One primary interest of the research community is the rapid detection of severe hereditary diseases that, if treated late or improperly, may lead to progressive impairment of renal function and end-stage renal failure. Such a dramatic evolution is usually due to late or erroneous diagnosis. It is all the more unfortunate since it might be prevented or substantially delated y an appropriate treatment, and since a stone episode most often reveals these diseases. This aspect is to be especially emphasized with regards to two hereditary diseases of particularly high detrimental consequences:

This inherited disease is the most severe of all stone diseases due to the permanent endogenous (from within the body) overproduction of oxalate which leads to massive hyperoxaluria, recurrent COM kidney stones and nephrocalcinosis (deposits of calcium salts within the renal tubules, the tubular epithelium, and/or the interstitium) with a parenchymal deposit of COM crystals (deposits that negatively impact kidney function), decline in GFR (Glomerular filtration rate= how well the kidneys are functioning), hyperoxalemia with systemic oxalosis (a potentially life-threatening condition that results from the progression of primary or enteric hyperoxaluria. Excess oxalate that cannot be eliminated by the kidneys begins to accumulate in tissue throughout the body, including the blood, bones, joints, skin, eyes, heart, and kidneys), and ultimately end-stage renal disease requiring a combined liver-kidney transplant.

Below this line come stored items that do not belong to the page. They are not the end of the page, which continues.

/-- Settles O27: the outcome by KLEN and by the reserved bits, and the parity word against the raw key's own parity. -/
theorem rekeyReplacesExpandedKey : Obligations.RekeyReplacesExpandedKey := by
  refine ⟨?required, ?otherLength, ?reserved, ?parityZero, ?parityConstant, by decide, by decide⟩
  case required => exact fun s tlen blen => exec_rekey_of_required tlen blen s
  case otherLength => exact fun s _ tlen blen h => exec_rekey_of_klen_ne h tlen blen s
  case reserved => exact fun _ s _ h => command_of_reservedBits h s
  case parityZero =>
    intro k hk
    rw [keySchedule_w4, hk]
    exact BitVec.xor_self
  case parityConstant =>
    intro k hk
    rw [keySchedule_w4, hk]
    exact BitVec.xor_zero

/-- Settles O28: the outcome by TLEN and by the reserved bits; the parity word of two equal words cancels. -/
theorem retweakReplacesExpandedTweak : Obligations.RetweakReplacesExpandedTweak := by
  refine ⟨?required, ?otherLength, ?reserved, ?equalWords, by decide, rfl, by decide, by decide⟩
  case required => exact fun s klen blen => exec_retweak_of_required klen blen s
  case otherLength => exact fun s klen _ blen h => exec_retweak_of_tlen_ne h klen blen s
  case reserved => exact fun _ s _ h => command_of_reservedBits h s
  case equalWords => exact fun t => BitVec.xor_self

/-- Settles O29: the outcome by both lengths and by the reserved bits. Against REKEY then RETWEAK: with both lengths right
the two ways meet; with a wrong TLEN alone REKEY has already loaded the key, and INIT has not. -/
theorem initLoadsKeyAndTweakAllOrNothing : Obligations.InitLoadsKeyAndTweakAllOrNothing := by
  refine ⟨?required, ?otherKlen, ?otherTlen, ?asSequence, ?unlikeSequence, ?reserved, ?fromReset, by decide⟩
  case required => exact fun s blen => exec_init_of_required blen s
  case otherKlen => exact fun s _ tlen blen h => exec_init_of_klen_ne h tlen blen s
  case otherTlen => exact fun s _ blen h => exec_init_of_tlen_ne h blen s
  case asSequence =>
    intro s b b1 b2 t1 k2
    refine ⟨_, _, exec_rekey_of_required t1 b1 s, exec_retweak_of_required k2 b2 _, ?_⟩
    rw [retweak_after_rekey]
    exact exec_init_of_required b s
  case unlikeSequence =>
    intro s tlen b b1 b2 t1 k2 h
    exact ⟨_, _, _, exec_rekey_of_required t1 b1 s, exec_retweak_of_tlen_ne h k2 b2 _, rfl, exec_init_of_tlen_ne h b s, rfl⟩
  case reserved => exact fun _ s _ h => command_of_reservedBits h s
  case fromReset => exact ⟨_, exec_init_of_required 0 State.reset, by decide, by decide, by decide⟩

end Sys2Proof.Machine
end

-- ==== The mixing network: each operation with its inverse, the tables spelled out (41_mix_network.md R140 to R147, R153) ====
section
namespace Sys2Proof

/-- Within R10's range, a right rotation is the left rotation by the amount that is left to a full turn. -/
theorem rotr_eq_rotl_sub (x : Word) {r : Nat} (hr : r ≤ 64) : rotr x r = rotl x (64 - r) := by
  rw [rotr, rotl, Nat.sub_sub_self hr, BitVec.or_comm]

theorem rotl_eq_rotr_sub (x : Word) {r : Nat} (hr : r ≤ 64) : rotl x r = rotr x (64 - r) := by
  rw [rotr_eq_rotl_sub x (Nat.sub_le 64 r), Nat.sub_sub_self hr]

/-- The other side of `rotr_rotl`: both rotations turned into their opposites by `64 - r`. -/
theorem rotl_rotr (x : Word) {r : Nat} (hr : r < 64) : rotl (rotr x r) r = x := by
  obtain rfl | hpos := Nat.eq_zero_or_pos r
  · rw [rotr_zero, rotl_zero]
  · rw [rotl_eq_rotr_sub _ hr.le, rotr_eq_rotl_sub x hr.le, rotr_rotl x (Nat.sub_lt (by decide) hpos)]

section laws
variable (v : Words4) (ek : Words5) (et : Words3)

/-- The new first word is at hand, so its exclusive or with `y1` gives back the rotated `x1` (41_mix_network.md R141). -/
theorem mixInv_mix (x0 x1 : Word) {r : Nat} (hr : r ≤ 63) : mixInv (mix x0 x1 r).1 (mix x0 x1 r).2 r = (x0, x1) := by
  simp only [mix, mixInv, xor_cancel_right, rotr_rotl x1 (Nat.lt_succ_of_le hr), BitVec.add_sub_cancel]

theorem mix_mixInv (y0 y1 : Word) {r : Nat} (hr : r ≤ 63) : mix (mixInv y0 y1 r).1 (mixInv y0 y1 r).2 r = (y0, y1) := by
  simp only [mix, mixInv, BitVec.sub_add_cancel, rotl_rotr (y1 ^^^ y0) (Nat.lt_succ_of_le hr), xor_cancel_right]

@[simp] theorem perm_perm : perm (perm v) = v := rfl

/-- Both amounts of every row of the rotation table are in 1 to 63 (41_mix_network.md R142). -/
theorem rotTable_bounds (d : Fin 8) :
    1 ≤ (rotTable d).1 ∧ (rotTable d).1 ≤ 63 ∧ 1 ≤ (rotTable d).2 ∧ (rotTable d).2 ≤ 63 := by
  decide +revert

theorem rotPair_bounds (r : Nat) : 1 ≤ (rotPair r).1 ∧ (rotPair r).1 ≤ 63 ∧ 1 ≤ (rotPair r).2 ∧ (rotPair r).2 ≤ 63 :=
  rotTable_bounds (Fin.ofNat 8 r)

theorem rotTable_eq_row (d : Fin 8) : some (rotTable d) =
    [(14, 16), (52, 57), (23, 40), (5, 37), (25, 33), (46, 12), (58, 22), (32, 32)][d.val]? := by
  decide +revert

/-- The permutation cancels, and each lane is undone by its own MIX_INV (41_mix_network.md R145). -/
theorem roundInv_roundFwd (r : Nat) : roundInv (roundFwd v r) r = v := by
  obtain ⟨-, ha, -, hb⟩ := rotPair_bounds r
  simp only [roundInv, roundFwd, perm_perm, mixInv_mix _ _ ha, mixInv_mix _ _ hb]

theorem roundFwd_roundInv (r : Nat) : roundFwd (roundInv v r) r = v := by
  obtain ⟨-, ha, -, hb⟩ := rotPair_bounds r
  simp only [roundInv, roundFwd, mix_mixInv _ _ ha, mix_mixInv _ _ hb]
  exact perm_perm v

theorem eject_inject (s : Nat) : eject ek et (inject ek et v s) s = v := by
  simp only [eject, inject, BitVec.add_sub_cancel]

theorem inject_eject (s : Nat) : inject ek et (eject ek et v s) s = v := by
  simp only [eject, inject, BitVec.sub_add_cancel]

end laws

/-- Settles O2: the sum is the library's, and the second result is defined from the first. -/
theorem mixAddsRotatesXors : Obligations.MixAddsRotatesXors :=
  ⟨fun x0 x1 _ _ => ⟨BitVec.toNat_add x0 x1, rfl⟩, by decide⟩

/-- Settles O3: the difference is O1's, and the two laws are the lemmas above. -/
theorem mixInvUndoesMix : Obligations.MixInvUndoesMix := by
  refine ⟨fun y0 y1 r _ => ⟨rfl, ?difference⟩, fun x0 x1 _ hr => mixInv_mix x0 x1 hr,
    fun y0 y1 _ hr => mix_mixInv y0 y1 hr, by decide⟩
  case difference =>
    obtain ⟨hwords, -⟩ := wordOperationsAreModular
    obtain ⟨-, hsub, -⟩ := hwords y0 (mixInv y0 y1 r).2
    exact hsub

/-- Settles O4: exchanging two positions twice puts every word back. -/
theorem permSwapsOneAndThree : Obligations.PermSwapsOneAndThree :=
  ⟨fun _ _ _ _ => rfl, perm_perm⟩

/-- Settles O5: the round index enters through its row of the table alone, so its clauses are those of the eight rows. -/
theorem roundUsesRotationTable : Obligations.RoundUsesRotationTable :=
  ⟨fun r => rotTable_eq_row (Fin.ofNat 8 r), rotPair_bounds, fun _ _ => rfl, by decide, fun _ _ => rfl⟩

/-- Settles O6: the form is the definition's, and the two laws are the lemmas above. -/
theorem roundInvUndoesRound : Obligations.RoundInvUndoesRound :=
  fun v r => ⟨rfl, roundInv_roundFwd v r, roundFwd_roundInv v r⟩

/-- Settles O8: in each row the indices mod 5 and mod 3 and the counter are literals, and the definition computes it. -/
theorem subkeyTableSpelledOut : Obligations.SubkeyTableSpelledOut := fun _ _ => rfl

/-- Settles O9: both forms are the definitions', and the subtraction cancels the addition word by word. -/
theorem ejectUndoesInject : Obligations.EjectUndoesInject :=
  fun ek et v s => ⟨rfl, rfl, eject_inject v ek et s⟩

end Sys2Proof
end

-- ==== The transforms as runs of micro-steps, and the inverse run (41_mix_network.md R148 to R152, R160) ====
section
namespace Sys2Proof

section runs
variable (ek : Words5) (et : Words3) (v : Words4)

/-- The micro-step that undoes `o`. -/
def MicroOp.undo : MicroOp → MicroOp
  | .inject s => .eject s
  | .round r => .roundInv r
  | .eject s => .inject s
  | .roundInv r => .round r

@[simp] theorem MicroOp.undo_undo (o : MicroOp) : o.undo.undo = o := by
  cases o <;> rfl

theorem microStep_undo (o : MicroOp) : microStep ek et (microStep ek et v o) o.undo = v := by
  cases o with
  | inject s => exact eject_inject v ek et s
  | round r => exact roundInv_roundFwd v r
  | eject s => exact inject_eject v ek et s
  | roundInv r => exact roundFwd_roundInv v r

/-- The micro-steps that undo a run: each one undone, the last first. -/
def undoOps (ops : List MicroOp) : List MicroOp := ops.reverse.map MicroOp.undo

theorem undoOps_append (a b : List MicroOp) : undoOps (a ++ b) = undoOps b ++ undoOps a := by
  rw [undoOps, List.reverse_append, List.map_append]; rfl

theorem undoOps_undoOps (ops : List MicroOp) : undoOps (undoOps ops) = ops := by
  simp [undoOps, Function.comp_def]

theorem microRun_append (a b : List MicroOp) : microRun ek et (a ++ b) v = microRun ek et b (microRun ek et a v) :=
  List.foldl_append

Discovery of Type Ic kidney stones made of pure COM with an unexpected clear color instead of the usual dark color or common COM stones should immediately alert to the probability of Primary Hyperoxaluria Type 1 (PH1). Laboratory evaluation to achieve a definitive diagnosis [4,86] and early institution of conservative medical treatments is suggested. It starts by testing the effect of pharmacological doses of pyridoxine, which diverts glyoxylate metabolism and may substantially reduce endogenous oxalate production. 

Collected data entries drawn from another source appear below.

-- ==== Sys2Proof/Machine/Bits.lean ====
section
/-! DEFINITION. Bit fields, byte order and sparse maps: the helpers every other file of the machine uses. -/

namespace Sys2Proof.Machine

/-- Bits [hi:lo] of a word as a number (spec 00 R5). -/
def fld (w : Word) (hi lo : Nat) : Nat := w.toNat / 2 ^ lo % 2 ^ (hi + 1 - lo)

/-- The word with bits [hi:lo] set to v. -/
def setFld (w : Word) (hi lo v : Nat) : Word :=
  BitVec.ofNat 32 (w.toNat / 2 ^ (hi + 1) * 2 ^ (hi + 1) + v % 2 ^ (hi + 1 - lo) * 2 ^ lo + w.toNat % 2 ^ lo)

/-- Bit i of a word. -/
def bit (w : Word) (i : Nat) : Bool := w.getLsbD i

/-- The word with bit i set to b. -/
def setBit (w : Word) (i : Nat) (b : Bool) : Word := setFld w i i b.toNat

/-- A word from a number, modulo 2^32. -/
def w32 (n : Nat) : Word := BitVec.ofNat 32 n

/-- A two's-complement reading of the low `width` bits of n. -/
def signedOf (width n : Nat) : Int :=
  if n % 2 ^ width < 2 ^ (width - 1) then (n % 2 ^ width : Nat) else (n % 2 ^ width : Nat) - (2 ^ width : Nat)

/-- A counter increased by n that saturates at 32 bits. -/
def satAdd (w : Word) (n : Nat) : Word := w32 (min (w.toNat + n) 0xFFFFFFFF)

/-- n bytes of a number, low byte first (spec 04 R102, 11 R285). -/
def leBytes : Nat → Nat → List Byte
  | 0, _ => []
  | n + 1, v => BitVec.ofNat 8 v :: leBytes n (v / 256)

/-- The number whose bytes, low byte first, are given. -/
def leNat : List Byte → Nat
  | [] => 0
  | b :: bs => b.toNat + 256 * leNat bs

/-- Apply f to 0 .. n - 1 in order. -/
def forUpTo {σ : Type} : Nat → σ → (Nat → σ → σ) → σ
  | 0, s, _ => s
  | n + 1, s, f => f n (forUpTo n s f)

/-- Apply f to the elements of a list in order. -/
def forEach {σ α : Type} (l : List α) (s : σ) (f : α → σ → σ) : σ := l.foldl (fun s a => f a s) s

/-! ## Sparse maps -/

/-- The entry of key i, d where none is listed. -/
def smGet {α : Type} (d : α) : SMap α → Nat → α
  | [], _ => d
  | (k, v) :: m, i => if k = i then v else smGet d m i

/-- The map without key i. -/
def smErase {α : Type} : SMap α → Nat → SMap α
  | [], _ => []
  | (k, v) :: m, i => if k = i then smErase m i else (k, v) :: smErase m i

/-- The map with (i, x) put before the first greater key. -/
def smInsert {α : Type} : SMap α → Nat → α → SMap α
  | [], i, x => [(i, x)]
  | (k, v) :: m, i, x => if i < k then (i, x) :: (k, v) :: m else (k, v) :: smInsert m i x

/-- The map with entry i set to x; an entry equal to the default d is not listed. -/
def smPut {α : Type} [DecidableEq α] (d : α) (m : SMap α) (i : Nat) (x : α) : SMap α :=
  if x = d then smErase m i else smInsert (smErase m i) i x

/-- The keys rise strictly. -/
def smSorted {α : Type} : SMap α → Bool
  | [] => true
  | [_] => true
  | (k, _) :: (j, w) :: m => decide (k < j) && smSorted ((j, w) :: m)

/-- The canonical form: keys rise strictly and no entry equals the default. -/
def smWf {α : Type} [DecidableEq α] (d : α) (m : SMap α) : Bool :=
  smSorted m && m.all (fun e => decide (e.2 ≠ d))

/-- The keys of a map whose entries satisfy p. -/
def smKeys {α : Type} (p : Nat → α → Bool) (m : SMap α) : List Nat :=
  (m.filter (fun e => p e.1 e.2)).map Prod.fst

/-- The map without the keys that satisfy p. -/
def smDrop {α : Type} (p : Nat → Bool) (m : SMap α) : SMap α := m.filter (fun e => !p e.1)

end Sys2Proof.Machine
end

This condition is due to mutations of the enzyme adenine phosphoribosyltransferase (APRT). It results in both the formation of stones made of 2,8-DHA and infiltration of the renal parenchyma (the functional tissue of an organ as distinguished from the connective and supporting tissue) by 2,8-DHA crystals leading to extensive interstitial fibrosis and ultimately to end-stage renal disease, requiring chronic dialysis and kidney transplant.

DHA-based stones are typically embossed and rough on the surface and beige to rust-brown in color. They are often confused with uric acid stones. Unfortunately, alkalization is ineffective in treating DHA stone as you can with uric acid stones, which is why proper analysis is so critical.